Wherein, in the step 3), carrying out the method that merges with theme is: word-based message vector matrix, according to word to The cosine similarity of amount merges same descriptor.

Wherein, in the step 4), the semantic extension method of lexical item is as follows: semantic tagger is carried out to the context of lexical item, Then the keyword of context is extracted according to preset grammar templates, and forms effective semanteme based on the lexical item, counts corpus The frequency for concentrating various effective semantemes based on the lexical item selects which effectively semanteme by the lexical item as this according to the frequency The semantic extension of lexical item.

Wherein, the preset grammar templates include: " principal series table ", " Subject, Predicate and Object ", " main " and " guest of honour " template.

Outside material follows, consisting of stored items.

-- ==== Sys2Proof/Machine/Ends.lean ====
section
/-! DEFINITION. How waves, blocks and launches end: retirement (04: R98; 10: R192; 16: R271), kills and
relaunches (16: R277 to R279), poisoned pipes (19: R322), the end of a launch (17: R299; 19: R323, R324). -/

namespace Sys2Proof.Machine

/-! ### Records about blocks -/

/-- A record about a block (17: R286). -/
def State.blockRecord (s : State) (b : Block) (cause : Nat) (details : List Word) : Record :=
  let t := s.blockTenant b
  let asid := (s.blockAsid b).1
  let id := ((s.launches[b.launch]?).map (·.id)).getD 0
  { words := [BitVec.ofNat 64 (cause + 2 ^ 8 + 2 ^ 12 + t % 64 * 2 ^ 16 + asid % 65536 * 2 ^ 32), BitVec.ofNat 64 id,
      BitVec.ofNat 64 (b.index % 2 ^ 32 + b.core / 64 % 8 * 2 ^ 37 + b.core % 64 * 2 ^ 40), 0, 0, BitVec.ofNat 64 s.cyc, 0, 0]
      ++ (details ++ List.replicate 8 0).take 8
    appendix := [] }
/-- A report to the fault log of a block's tenant. -/
def State.blockLog (s : State) (b : Block) (cause : Nat) (details : List Word) : State :=
  s.notice (s.blockTenant b) true (s.blockRecord b cause details)

/-! ### The end of a launch -/

def Launch.blocks (L : Launch) : Nat := L.bx * L.by_ * L.bz
/-- Every block has retired, faulted or been killed. -/
def Launch.allEnded (L : Launch) : Bool := decide (L.blocks ≤ L.completed + L.faulted + L.killed)

/-- The writes that a .dev release of now waits for: those that L2 has not accepted and those that the other
die has not applied (12: R221). -/
def State.openWrites (s : State) : List Nat := s.coreWrites.map (·.id) ++ s.linkWrites.map (·.id)

/-- When its last block has ended a launch ends as a .dev release: the writes it waits for. -/
def State.launchEnding (s : State) (li : Nat) : State :=
  match s.launches[li]? with
  | some L => if L.allEnded && L.ending.isNone && !L.ended then s.modLaunch li fun L => { L with ending := some s.openWrites } else s
  | none => s

/-- Lanes blocked in LJOIN on a launch, by wave. -/
def State.joiners (s : State) (li : Nat) : List (Nat × LaneMask) :=
  (List.range s.waves.length).filterMap fun i =>
    match s.waves[i]? with
    | some w => let m := w.lanesWhere fun l => decide (l.status = .blocked (.join li)); if m = 0 then none else some (i, m)
    | none => none

/-- Lanes blocked before an instruction try it again. -/
def State.unblock (s : State) (k : Blocked) : State :=
  { s with waves := s.waves.map fun w =>
      { w with lanes := w.lanes.map fun l => if l.status = .blocked k then { l with status := .ready } else l } }

/-- The launch has ended: its mailboxes, its place in the task table, its joiners, its entry. -/
def State.launchEnd (s : State) (li : Nat) : State :=
  match s.launches[li]? with
  | none => s
  | some L =>
    let s1 := if L.cart.mboxn = 0 then s else (List.range L.cart.mboxn).foldl (fun st i =>
      (st.mbFree (L.mbox + i)).setMb (L.mbox + i) Mailbox.unbound) s
    let s2 := s1.modLaunch li fun L =>
      Launch.settleFree { L with ended := true, ending := none, freeing := L.nojoin, waiters := s1.joiners li }
    let s3 := s2.unblock (.join li)
    let held := s3.tasks.filter fun e => e.2.contains li
    let s4 := held.foldl (fun st e =>
      ({ st with tasks := SMap.set [] st.tasks e.1 ((st.taskTable e.1).filter fun x => decide (x ≠ li)) }.releaseTasks e.1).unblock .taskFull) s3
    { s4 with
      recovery := s4.recovery.filter fun r => !decide (r.tenant = L.tenant ∧ r.launch = L.id) }

/-- Launches whose end's release is complete end (12: R221). -/
def State.settleLaunches (s : State) : State :=
  (List.range s.launches.length).foldl (fun st li =>
    match st.launches[li]? with
    | some L => (match L.ending with
      | some ids => if ids.any fun i => s.openWrites.contains i then st else st.launchEnd li
      | none => st)
    | none => st) s

/-! ### The end of a block -/

/-- The pipes a launch sends on are poisoned by it (19: R322). -/
def State.poison (s : State) (li : Nat) : State :=
  match s.launches[li]? with
  | none => s
  | some L =>
    { s with pipes := s.pipes.map fun p =>
        if decide (p.tenant = L.tenant ∧ L.gang = some p.gang) && (L.cart.pipes.any fun b => decide (b.symbol = p.symbol) && !b.recv)
          && p.poison.isNone
        then { p with poison := some L.id } else p }

/-- A wave leaves its core for good. -/
def Wave.leave (w : Wave) : Wave :=
  { w with retired := true, resident := false, sweep := none, preempt := none, wbs := [], ocache := []
           lanes := w.lanes.map fun l => { l with status := .exited, held := false, stopped := false, watch := none, elem := none } }

/-- Waves leave, and with them what a replay would need of them. -/
def State.leaveWaves (s : State) (ws : List Nat) : State :=
  { ws.foldl (fun st i => st.modWave i Wave.leave) s with journal := s.journal.filter fun e => !ws.contains e.waveIx }
/-- Requests of the pool queues that a block and its waves have made are withdrawn (08: R166; 16: R277). -/
def State.withdrawBlock (s : State) (bi : Nat) (b : Block) : State :=
  s.withdraw fun r => decide ((r.rank = 1 ∧ b.waves.contains r.who = true) ∨ (r.rank = 2 ∧ r.who = bi) ∨ (r.rank = 3 ∧ r.who = b.launch ∧ r.blk = b.index))

/-- A block ends with an outcome: resources return, the launch counts it (10: R192; 17: R299). -/
def State.endBlock (s : State) (bi : Nat) (outcome : BlockState) : State :=
  match s.blocks[bi]? with
  | none => s
  | some b =>
    let s1 := ((s.leaveWaves b.waves).clearMarks bi).modBlock bi fun b =>
      { b with state := outcome, gScratch := 0, gTiles := 0, gCommit := 0, gWaves := 0, seqOps := [], commit := [], drain := none
               evictedTo := none, leaving := none, restore := none
               seq := if b.seq = .none then .none else .ended, scratch := [], slots := [] }
    let s2 := s1.withdrawBlock bi b
    let s3 := s2.modLaunch b.launch fun L =>
      match outcome with
      | .faulted => { L with faulted := L.faulted + 1 }
      | .killed => { L with killed := L.killed + 1 }
      | _ => { L with completed := L.completed + 1 }
    let s4 := if outcome = .completed then s3 else s3.poison b.launch
    s4.launchEnding b.launch

/-- A block has ended. -/
def BlockState.isEnded : BlockState → Bool
  | .completed | .faulted | .killed => true
  | .waiting | .reserved | .resident | .switchedOut | .evicted => false

/-- The block retires when its waves have, its exit drain is over, and the words its stream has issued have completed
(14: R256). -/
def State.blockRetire (s : State) (bi : Nat) : State :=
  match s.blocks[bi]? with
  | none => s
  | some b =>
    let ws := b.waves.filterMap fun i => s.wave? i
    let drained := b.commit.isEmpty && !s.draining bi b
    if b.waves ≠ [] ∧ ws.all (·.retired) = true ∧ drained = true ∧ b.seqOps = [] ∧ b.state.isEnded = false then
      s.endBlock bi (if b.faultMark then .faulted else .completed)
    else s

/-! ### Kills and relaunches (16: R277, R278) -/

/-- A killed block may be launched again. -/
def State.mayRelaunch (s : State) (b : Block) : Bool :=
  match s.launches[b.launch]? with
  | none => false
  | some L => L.cart.idempotent && !b.effects && L.gang.isNone && L.rect.isNone && !b.relaunched
      && decide ((L.cart.setOf b.index).length ≤ 1)

/-- Requests of a block that have not left its core are discarded. -/
def State.dropRequests (s : State) (ws : List Nat) : State :=
  { s with reqs := s.reqs.filter fun r => !ws.contains r.wave || r.kind.isNotice }

/-- The waves of a relaunched block are new ones: none of them has completed a PSYNC or retired (13: R242). -/
def State.forgetRecords (s : State) (b : Block) : State :=
  match s.launches[b.launch]? with
  | none => s
  | some L => { s with recovery := s.recovery.map fun e =>
      if e.tenant = L.tenant ∧ e.launch = L.id then { e with records := e.records.filter fun r => decide (r.1 ≠ b.index) } else e }
/-- Kills a block: BLOCK_KILLED with the cause, unit and location; it ends, or waits to be placed afresh. -/
def State.killBlock (s : State) (bi : Nat) (cause unit loc : Nat) (relaunch : Bool) : State :=
  match s.blocks[bi]? with
  | none => s
  | some b =>
    if b.state.isEnded then s
    else
      let again := relaunch && s.mayRelaunch b
      let s1 := (s.blockLog b 0x52 [BitVec.ofNat 64 cause, BitVec.ofNat 64 unit, BitVec.ofNat 64 loc, if again then 1 else 0]).dropRequests b.waves
      if again then
        ((((s1.leaveWaves b.waves).clearMarks bi).withdrawBlock bi b).forgetRecords b).modBlock bi fun b =>
          { b with state := .waiting, waves := [], barriers := [], arr := [], arrIds := [], marr := [], slots := [], seq := .none, redo := none, seqOps := [], seqFault := none
                   seqSave := [], relTiles := false, frozenTrapped := false, thaw := false, scratch := [], commit := [], drain := none
                   exitDrained := false, effects := false, relaunched := true, faultMark := false, gScratch := 0, gTiles := 0, gCommit := 0
                   gWaves := 0, outSince := 0, evictedTo := none, leaving := none, evictFailed := false, restore := none, doomed := none }
      else s1.endBlock bi .killed

/-- A block of a launch by its linear index. -/
def State.blockAt (s : State) (li index : Nat) : Option Nat :=
  (List.range s.blocks.length).find? fun i =>
    match s.blocks[i]? with | some b => decide (b.launch = li ∧ b.index = index) | none => false

/-- The members of an entry, as block and wave, ascending. -/
def Cartouche.members (c : Cartouche) (g : Nat) : List (Nat × Nat) :=
  let keys := (c.groups.filter fun r => decide (r.entry = g)).flatMap fun r =>
    (List.range (r.wlast - r.wfirst + 1)).map fun i => 32 * r.block + r.wfirst + i
  ((sortNat keys).eraseDups).map fun k => (k / 32, k % 32)
/-- The wave of a member: the one that has not retired, if any. -/
def State.memberWave (s : State) (launch : Nat) (m : Nat × Nat) : Option Nat :=
  let is_ := fun (w : Wave) => decide (w.launch = launch ∧ w.number = m.2 ∧ ((s.blocks[w.block]?).map (·.index)) = some m.1)
  let find := fun (f : Wave → Bool) => (List.range s.waves.length).find? fun i => match s.waves[i]? with | some w => is_ w && f w | none => false
  (find fun w => !w.retired).or (find fun _ => true)
/-- A member has arrived at the instance under way, or has no live threads. -/
def State.memberArrived (s : State) (x : GroupState) (m : Nat × Nat) : Bool :=
  match s.memberWave x.launch m with
  | some i => (x.arrived.any fun a => decide (a.1 = i)) || match s.wave? i with | some w => w.lanes.all Lane.isExited | none => false
  | none => match (s.blockAt x.launch m.1).bind fun i => s.blocks[i]? with | some b => b.state.isEnded | none => false

/-- A block that has never been offered. -/
def Block.fresh (li index core : Nat) : Block :=
  { launch := li, index := index, state := .waiting, core := core, waves := [], barriers := [], arr := [], arrIds := [], marr := [], slots := []
    seq := .none, seqPc := 0, redo := none, seqOps := [], seqFault := none, seqSave := [], relTiles := false, frozenTrapped := false, thaw := false
    scratch := [], commit := [], drain := none, exitDrained := false, effects := false, relaunched := false, faultMark := false
    gScratch := 0, gTiles := 0, gCommit := 0, gWaves := 0, outSince := 0, evictedTo := none, leaving := none, evictFailed := false, restore := none, doomed := none }

/-- The record of a block, made when there is none yet. -/
def State.makeBlock (s : State) (li index core : Nat) : State × Nat :=
  match s.blockAt li index with
  | some i => (s, i)
  | none => ({ s with blocks := s.blocks ++ [Block.fresh li index core] }, s.blocks.length)

/-- Kills one block of a launch by WCTL or a reset, whatever its state (17: R290). -/
def State.killIndex (s : State) (li index : Nat) : State :=
  let home := ((s.launches[li]?).map (·.home)).getD 0
  let r := s.makeBlock li index (64 * home)
  r.1.killBlock r.2 0 0 0 false
/-- Kills every block of a launch; a task that still waits ends with it. -/
def State.killLaunch (s : State) (li : Nat) : State :=
  match s.launches[li]? with
  | none => s
  | some L => (List.range L.blocks).foldl (fun st i => st.killIndex li i) (s.modLaunch li fun L => { L with task := none })

/-! ### WAVE_RETIRE (04: R98; 14: R246; 16: R271) -/

/-- The stream no longer keeps wave 0. -/
def State.streamFree (s : State) (b : Block) : Bool :=
  match b.seq with
  | .none | .stopped => true
  | .ended => b.seqOps.isEmpty
  | .running | .frozen => (b.waves.drop 1).all fun i => match s.wave? i with | some w => w.retired | none => true

/-- Every thread of a wave has retired and every operation of it has completed. The wave is kept while its journal can
still bring a thread of it back: a strike replay rewinds every wave of the zone, EXIT too (11: R211; 16: R273; log entry
92). -/
def State.mayRetire (s : State) (wi : Nat) (w : Wave) : Bool :=
  !w.retired && w.resident && w.lanes.all Lane.isExited && !(s.reqs.any fun r => decide (r.wave = wi) && !r.kind.isNotice) &&
  !(s.journal.any fun e => decide (e.waveIx = wi)) && !(s.atomics.any fun a => decide (a.wave = wi)) &&
  !(s.linkWrites.any fun l => match l.result with | some r => decide (r.1 = wi) | none => false) &&
  (match s.blocks[w.block]? with
   | none => false
   | some b => !(b.seqOps.any fun o => decide (o.wave = some wi)) && (decide (w.number ≠ 0) || s.streamFree b))

/-- The launch entry and the sequence record of a wave's slot (13: R236, R241). -/
def State.recordsOf (s : State) (w : Wave) (e : RecoveryEntry) : Bool :=
  match s.launchOf w with
  | some L => decide (L.tenant = e.tenant ∧ L.id = e.launch)
  | none => false
def State.recordOf (s : State) (w : Wave) (r : Nat × Nat × Bool × Word) : Bool :=
  decide (some r.1 = (s.blocks[w.block]?).map (·.index) ∧ r.2.1 = w.number)

/-- A wave retires: its granules return, and its block may retire with it. -/
def State.retireWave (s : State) (wi : Nat) : State :=
  match s.wave? wi with
  | none => s
  | some w =>
    let s1 := (s.modWave wi Wave.leave).modBlock w.block fun b => { b with gWaves := b.gWaves - w.granules }
    let s2 := s1.withdraw fun r => decide (r.rank = 1 ∧ r.who = wi)
    ({ s2 with recovery := s2.recovery.map fun e =>
        if s2.recordsOf w e then { e with records := e.records.map fun r => if s2.recordOf w r then (r.1, r.2.1, true, r.2.2.2) else r } else e }
      : State).blockRetire w.block

def execWaveRetire (wi : Nat) (s : State) : Out :=
  match s.wave? wi with
  | some w => if s.mayRetire wi w then .next (s.retireWave wi) else .fault (.notEnabled "WAVE_RETIRE")
  | none => .fault (.notEnabled "WAVE_RETIRE")

end Sys2Proof.Machine
end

Compared with prior art, the present invention has following technical effect:

1, the present invention can be improved the accuracy rate that candidate word is excavated in social networks.

2, the present invention can obtain the semanteme of more accurately expression social networks focus incident.

3, the present invention can preferably have found the relatively small number of focus incident of those number of documents in social networks.

4, the present invention can have found the focus incident for still breaking out early period in social networks in public sentiment more in time earlier.

Detailed description of the invention

Hereinafter, carrying out the embodiment that the present invention will be described in detail in conjunction with attached drawing, in which:

Fig. 1 shows the flow chart of the hot information method for digging of one embodiment of the invention.

Specific embodiment

As it was noted above, the publication and latest developments of many grave news are derived from social networks at present, internet is Spot and communication channel at many social hotspots events.An object of the present invention is sought to by magnanimity social activity The data mining of network documentation finds the hot information (such as focus incident) contained in these data.Below with reference to implementation Example is further described through the present invention.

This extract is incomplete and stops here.